• TASK REQUIREMENTS:
In the data that follows, every line containing the word "Bool" should be returned.

• RECORDS SHOWN:
#####

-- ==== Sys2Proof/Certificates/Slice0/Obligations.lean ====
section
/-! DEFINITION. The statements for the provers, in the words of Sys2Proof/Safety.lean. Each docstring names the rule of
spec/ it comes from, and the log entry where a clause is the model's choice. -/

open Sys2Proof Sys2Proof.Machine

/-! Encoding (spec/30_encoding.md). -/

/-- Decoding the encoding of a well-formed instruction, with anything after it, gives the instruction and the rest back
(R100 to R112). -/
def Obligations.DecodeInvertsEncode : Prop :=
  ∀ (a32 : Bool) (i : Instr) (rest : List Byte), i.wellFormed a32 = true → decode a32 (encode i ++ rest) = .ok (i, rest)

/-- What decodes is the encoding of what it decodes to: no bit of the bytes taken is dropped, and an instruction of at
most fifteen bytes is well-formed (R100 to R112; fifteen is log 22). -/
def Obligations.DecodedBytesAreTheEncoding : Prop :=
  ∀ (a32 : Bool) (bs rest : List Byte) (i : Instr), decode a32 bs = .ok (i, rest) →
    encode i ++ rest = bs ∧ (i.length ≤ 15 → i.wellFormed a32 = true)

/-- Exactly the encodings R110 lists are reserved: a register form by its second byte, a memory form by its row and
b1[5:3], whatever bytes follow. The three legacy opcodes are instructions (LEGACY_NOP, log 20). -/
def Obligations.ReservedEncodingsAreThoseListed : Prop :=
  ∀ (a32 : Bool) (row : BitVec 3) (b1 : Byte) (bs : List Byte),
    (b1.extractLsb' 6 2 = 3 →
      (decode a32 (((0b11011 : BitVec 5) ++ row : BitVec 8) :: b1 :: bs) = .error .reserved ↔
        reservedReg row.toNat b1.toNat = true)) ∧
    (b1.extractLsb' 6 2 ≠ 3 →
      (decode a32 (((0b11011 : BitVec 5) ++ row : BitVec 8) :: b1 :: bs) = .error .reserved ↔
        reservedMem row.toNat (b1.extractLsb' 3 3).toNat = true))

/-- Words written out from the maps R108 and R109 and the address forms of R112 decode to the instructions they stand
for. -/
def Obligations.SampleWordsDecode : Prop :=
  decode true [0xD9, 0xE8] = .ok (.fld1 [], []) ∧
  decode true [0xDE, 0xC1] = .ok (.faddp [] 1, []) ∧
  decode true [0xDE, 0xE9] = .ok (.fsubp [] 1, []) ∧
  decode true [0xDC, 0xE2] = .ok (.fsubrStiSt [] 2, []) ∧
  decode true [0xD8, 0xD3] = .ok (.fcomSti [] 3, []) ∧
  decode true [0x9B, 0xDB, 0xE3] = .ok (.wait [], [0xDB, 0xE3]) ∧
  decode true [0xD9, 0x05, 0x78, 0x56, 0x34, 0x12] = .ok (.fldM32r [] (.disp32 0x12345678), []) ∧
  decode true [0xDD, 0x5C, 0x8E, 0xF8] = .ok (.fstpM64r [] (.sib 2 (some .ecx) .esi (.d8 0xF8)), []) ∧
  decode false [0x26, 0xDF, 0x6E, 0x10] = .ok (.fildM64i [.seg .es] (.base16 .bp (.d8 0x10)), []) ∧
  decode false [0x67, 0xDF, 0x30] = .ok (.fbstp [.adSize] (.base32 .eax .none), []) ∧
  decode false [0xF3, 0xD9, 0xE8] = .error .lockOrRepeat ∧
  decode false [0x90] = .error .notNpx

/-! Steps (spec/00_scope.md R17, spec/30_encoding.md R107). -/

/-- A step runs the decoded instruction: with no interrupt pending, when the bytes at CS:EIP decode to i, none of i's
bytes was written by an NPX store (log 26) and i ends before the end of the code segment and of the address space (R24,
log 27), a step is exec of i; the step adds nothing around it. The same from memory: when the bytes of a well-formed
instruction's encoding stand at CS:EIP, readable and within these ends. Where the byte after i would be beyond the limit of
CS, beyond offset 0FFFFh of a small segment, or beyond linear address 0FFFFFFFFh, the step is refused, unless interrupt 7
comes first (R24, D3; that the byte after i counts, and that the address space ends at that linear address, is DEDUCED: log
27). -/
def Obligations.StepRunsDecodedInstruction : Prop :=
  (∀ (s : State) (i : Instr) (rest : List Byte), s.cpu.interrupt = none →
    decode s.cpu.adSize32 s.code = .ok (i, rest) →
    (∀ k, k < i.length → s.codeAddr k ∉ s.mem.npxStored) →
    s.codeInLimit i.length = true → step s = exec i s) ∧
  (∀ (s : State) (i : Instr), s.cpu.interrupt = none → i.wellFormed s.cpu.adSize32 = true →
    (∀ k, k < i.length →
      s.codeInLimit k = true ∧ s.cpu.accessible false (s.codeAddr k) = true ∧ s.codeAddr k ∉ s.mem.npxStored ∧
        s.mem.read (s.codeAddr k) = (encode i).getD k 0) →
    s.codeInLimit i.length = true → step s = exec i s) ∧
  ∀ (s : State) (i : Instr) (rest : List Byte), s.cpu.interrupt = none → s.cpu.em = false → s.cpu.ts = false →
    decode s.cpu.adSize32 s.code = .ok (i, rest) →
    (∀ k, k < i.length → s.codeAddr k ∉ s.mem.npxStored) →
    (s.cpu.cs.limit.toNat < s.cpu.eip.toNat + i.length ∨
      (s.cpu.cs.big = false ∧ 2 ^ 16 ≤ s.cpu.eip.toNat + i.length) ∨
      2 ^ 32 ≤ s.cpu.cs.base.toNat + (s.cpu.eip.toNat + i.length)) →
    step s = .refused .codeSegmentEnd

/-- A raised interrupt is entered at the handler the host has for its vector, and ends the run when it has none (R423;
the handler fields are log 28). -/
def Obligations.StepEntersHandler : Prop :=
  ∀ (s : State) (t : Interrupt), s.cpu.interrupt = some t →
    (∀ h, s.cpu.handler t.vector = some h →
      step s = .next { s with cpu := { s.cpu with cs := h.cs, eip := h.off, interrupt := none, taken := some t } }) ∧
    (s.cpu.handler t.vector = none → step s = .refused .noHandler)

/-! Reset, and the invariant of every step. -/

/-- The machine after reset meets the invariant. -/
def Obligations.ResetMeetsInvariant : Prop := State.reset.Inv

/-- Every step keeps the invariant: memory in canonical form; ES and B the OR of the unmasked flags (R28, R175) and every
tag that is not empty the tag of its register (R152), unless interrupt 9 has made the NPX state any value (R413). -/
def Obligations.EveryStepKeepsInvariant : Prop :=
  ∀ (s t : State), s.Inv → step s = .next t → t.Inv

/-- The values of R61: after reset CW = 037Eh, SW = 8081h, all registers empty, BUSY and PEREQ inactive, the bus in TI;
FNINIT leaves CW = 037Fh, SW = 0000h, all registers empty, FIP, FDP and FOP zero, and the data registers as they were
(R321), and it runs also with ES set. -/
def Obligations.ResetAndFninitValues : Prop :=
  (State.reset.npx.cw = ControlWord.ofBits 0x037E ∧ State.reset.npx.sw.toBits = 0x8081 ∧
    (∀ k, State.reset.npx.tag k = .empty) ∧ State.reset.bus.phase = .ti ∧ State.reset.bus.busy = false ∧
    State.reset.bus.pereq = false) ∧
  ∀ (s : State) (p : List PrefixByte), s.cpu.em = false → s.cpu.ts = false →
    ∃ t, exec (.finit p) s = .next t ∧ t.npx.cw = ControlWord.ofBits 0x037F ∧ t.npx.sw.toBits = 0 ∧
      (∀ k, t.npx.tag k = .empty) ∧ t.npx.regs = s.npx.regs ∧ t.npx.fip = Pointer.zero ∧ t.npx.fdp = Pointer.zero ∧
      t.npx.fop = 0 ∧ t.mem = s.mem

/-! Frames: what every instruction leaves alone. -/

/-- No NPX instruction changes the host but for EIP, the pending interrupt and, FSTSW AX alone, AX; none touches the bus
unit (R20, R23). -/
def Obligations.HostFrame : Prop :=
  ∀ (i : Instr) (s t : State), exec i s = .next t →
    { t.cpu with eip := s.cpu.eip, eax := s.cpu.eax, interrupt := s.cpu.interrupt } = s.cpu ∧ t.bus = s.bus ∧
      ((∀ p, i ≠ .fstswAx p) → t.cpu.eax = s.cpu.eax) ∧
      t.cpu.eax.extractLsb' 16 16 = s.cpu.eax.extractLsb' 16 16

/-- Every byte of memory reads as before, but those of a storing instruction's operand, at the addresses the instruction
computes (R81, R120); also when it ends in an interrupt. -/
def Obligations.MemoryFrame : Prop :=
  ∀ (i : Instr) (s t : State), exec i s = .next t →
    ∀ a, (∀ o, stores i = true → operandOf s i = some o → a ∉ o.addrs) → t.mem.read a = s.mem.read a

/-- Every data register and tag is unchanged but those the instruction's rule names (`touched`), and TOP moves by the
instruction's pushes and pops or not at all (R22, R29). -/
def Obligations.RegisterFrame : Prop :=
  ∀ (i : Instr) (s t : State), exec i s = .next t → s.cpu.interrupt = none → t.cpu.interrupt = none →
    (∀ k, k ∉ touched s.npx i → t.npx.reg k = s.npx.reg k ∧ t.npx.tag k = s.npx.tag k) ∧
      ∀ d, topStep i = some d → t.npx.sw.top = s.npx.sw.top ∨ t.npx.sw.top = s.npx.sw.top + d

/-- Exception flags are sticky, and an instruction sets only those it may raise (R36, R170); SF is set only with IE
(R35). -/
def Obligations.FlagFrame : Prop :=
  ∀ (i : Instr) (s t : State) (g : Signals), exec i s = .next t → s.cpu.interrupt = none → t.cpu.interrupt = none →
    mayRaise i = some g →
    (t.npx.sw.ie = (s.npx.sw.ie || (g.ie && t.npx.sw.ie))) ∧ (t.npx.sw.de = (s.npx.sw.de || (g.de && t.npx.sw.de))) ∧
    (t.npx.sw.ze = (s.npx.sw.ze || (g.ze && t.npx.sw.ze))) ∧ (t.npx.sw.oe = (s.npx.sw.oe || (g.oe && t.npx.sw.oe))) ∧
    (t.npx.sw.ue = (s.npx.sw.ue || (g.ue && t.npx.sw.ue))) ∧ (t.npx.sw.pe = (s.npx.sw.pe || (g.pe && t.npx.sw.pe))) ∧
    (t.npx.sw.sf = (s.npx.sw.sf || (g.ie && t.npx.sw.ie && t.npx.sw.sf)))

#####

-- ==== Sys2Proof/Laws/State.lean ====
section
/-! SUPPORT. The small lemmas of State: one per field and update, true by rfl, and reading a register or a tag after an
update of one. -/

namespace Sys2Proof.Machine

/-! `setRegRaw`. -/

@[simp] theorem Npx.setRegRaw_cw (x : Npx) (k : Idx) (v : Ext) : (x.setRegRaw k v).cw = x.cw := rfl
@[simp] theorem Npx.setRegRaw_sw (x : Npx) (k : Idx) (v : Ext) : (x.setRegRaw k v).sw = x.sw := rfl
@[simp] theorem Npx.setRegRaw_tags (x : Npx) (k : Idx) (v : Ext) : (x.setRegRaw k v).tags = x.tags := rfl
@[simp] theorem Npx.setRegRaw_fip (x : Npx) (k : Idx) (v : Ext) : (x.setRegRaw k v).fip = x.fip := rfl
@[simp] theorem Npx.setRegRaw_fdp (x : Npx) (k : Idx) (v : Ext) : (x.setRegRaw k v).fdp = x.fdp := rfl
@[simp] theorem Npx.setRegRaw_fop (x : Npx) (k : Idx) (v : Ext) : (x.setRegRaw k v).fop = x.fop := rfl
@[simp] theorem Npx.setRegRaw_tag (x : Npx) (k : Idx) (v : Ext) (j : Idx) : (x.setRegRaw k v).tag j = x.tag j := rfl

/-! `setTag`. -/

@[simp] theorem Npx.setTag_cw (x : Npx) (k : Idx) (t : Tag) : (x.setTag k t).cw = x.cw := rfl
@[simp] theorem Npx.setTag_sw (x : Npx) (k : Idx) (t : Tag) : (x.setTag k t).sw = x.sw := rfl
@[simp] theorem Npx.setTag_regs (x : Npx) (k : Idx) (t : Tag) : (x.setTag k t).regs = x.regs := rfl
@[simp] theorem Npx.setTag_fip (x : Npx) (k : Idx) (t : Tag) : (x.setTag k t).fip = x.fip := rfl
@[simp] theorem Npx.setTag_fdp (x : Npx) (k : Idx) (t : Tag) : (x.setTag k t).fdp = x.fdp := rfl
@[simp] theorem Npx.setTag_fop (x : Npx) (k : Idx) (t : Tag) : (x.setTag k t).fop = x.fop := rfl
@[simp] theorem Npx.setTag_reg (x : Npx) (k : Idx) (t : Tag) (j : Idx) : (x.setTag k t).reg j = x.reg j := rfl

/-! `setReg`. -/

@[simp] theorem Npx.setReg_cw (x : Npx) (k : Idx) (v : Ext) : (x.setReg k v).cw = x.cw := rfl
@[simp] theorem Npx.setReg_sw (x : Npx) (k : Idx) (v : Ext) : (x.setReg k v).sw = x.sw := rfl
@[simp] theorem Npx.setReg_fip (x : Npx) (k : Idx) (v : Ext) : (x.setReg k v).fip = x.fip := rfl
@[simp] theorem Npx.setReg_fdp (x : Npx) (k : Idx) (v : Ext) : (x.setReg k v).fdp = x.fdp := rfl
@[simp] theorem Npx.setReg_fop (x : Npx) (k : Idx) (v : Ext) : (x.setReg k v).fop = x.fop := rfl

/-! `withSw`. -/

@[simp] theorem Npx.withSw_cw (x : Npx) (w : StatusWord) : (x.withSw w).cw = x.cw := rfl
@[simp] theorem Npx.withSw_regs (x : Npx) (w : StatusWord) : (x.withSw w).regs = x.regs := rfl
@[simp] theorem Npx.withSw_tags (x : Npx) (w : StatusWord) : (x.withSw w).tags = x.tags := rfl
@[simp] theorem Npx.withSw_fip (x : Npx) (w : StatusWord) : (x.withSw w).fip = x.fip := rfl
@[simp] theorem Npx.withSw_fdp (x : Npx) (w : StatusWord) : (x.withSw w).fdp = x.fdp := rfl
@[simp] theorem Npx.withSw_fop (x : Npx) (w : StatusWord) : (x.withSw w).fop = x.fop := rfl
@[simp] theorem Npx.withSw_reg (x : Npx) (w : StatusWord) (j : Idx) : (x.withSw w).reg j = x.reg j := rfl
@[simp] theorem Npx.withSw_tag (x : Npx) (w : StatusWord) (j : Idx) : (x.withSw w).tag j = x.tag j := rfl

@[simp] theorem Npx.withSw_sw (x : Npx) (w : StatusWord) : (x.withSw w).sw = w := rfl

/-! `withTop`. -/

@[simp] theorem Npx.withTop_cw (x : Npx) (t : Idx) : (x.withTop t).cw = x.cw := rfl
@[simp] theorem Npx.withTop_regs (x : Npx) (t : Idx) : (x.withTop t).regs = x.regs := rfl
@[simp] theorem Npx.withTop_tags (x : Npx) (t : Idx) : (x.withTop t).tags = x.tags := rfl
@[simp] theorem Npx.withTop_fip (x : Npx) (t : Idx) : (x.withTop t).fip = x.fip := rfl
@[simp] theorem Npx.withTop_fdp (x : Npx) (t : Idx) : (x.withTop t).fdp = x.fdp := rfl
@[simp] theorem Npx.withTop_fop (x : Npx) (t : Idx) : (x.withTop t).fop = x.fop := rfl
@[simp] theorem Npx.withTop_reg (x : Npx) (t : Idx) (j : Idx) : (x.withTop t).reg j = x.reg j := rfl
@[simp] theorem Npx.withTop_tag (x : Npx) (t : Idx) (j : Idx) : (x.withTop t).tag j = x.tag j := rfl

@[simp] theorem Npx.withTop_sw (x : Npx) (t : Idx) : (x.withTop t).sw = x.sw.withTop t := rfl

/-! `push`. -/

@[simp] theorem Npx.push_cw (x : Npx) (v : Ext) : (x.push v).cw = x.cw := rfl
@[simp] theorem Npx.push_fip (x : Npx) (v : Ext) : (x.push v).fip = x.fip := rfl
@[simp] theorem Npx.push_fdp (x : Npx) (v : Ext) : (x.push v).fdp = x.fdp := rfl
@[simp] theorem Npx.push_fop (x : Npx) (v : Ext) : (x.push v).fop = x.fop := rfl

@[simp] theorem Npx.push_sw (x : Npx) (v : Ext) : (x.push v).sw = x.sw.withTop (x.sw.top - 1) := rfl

#####

• EXPECTED ANSWER:
  ∀ (a32 : Bool) (i : Instr) (rest : List Byte), i.wellFormed a32 = true → decode a32 (encode i ++ rest) = .ok (i, rest)
  ∀ (a32 : Bool) (bs rest : List Byte) (i : Instr), decode a32 bs = .ok (i, rest) →
  ∀ (a32 : Bool) (row : BitVec 3) (b1 : Byte) (bs : List Byte),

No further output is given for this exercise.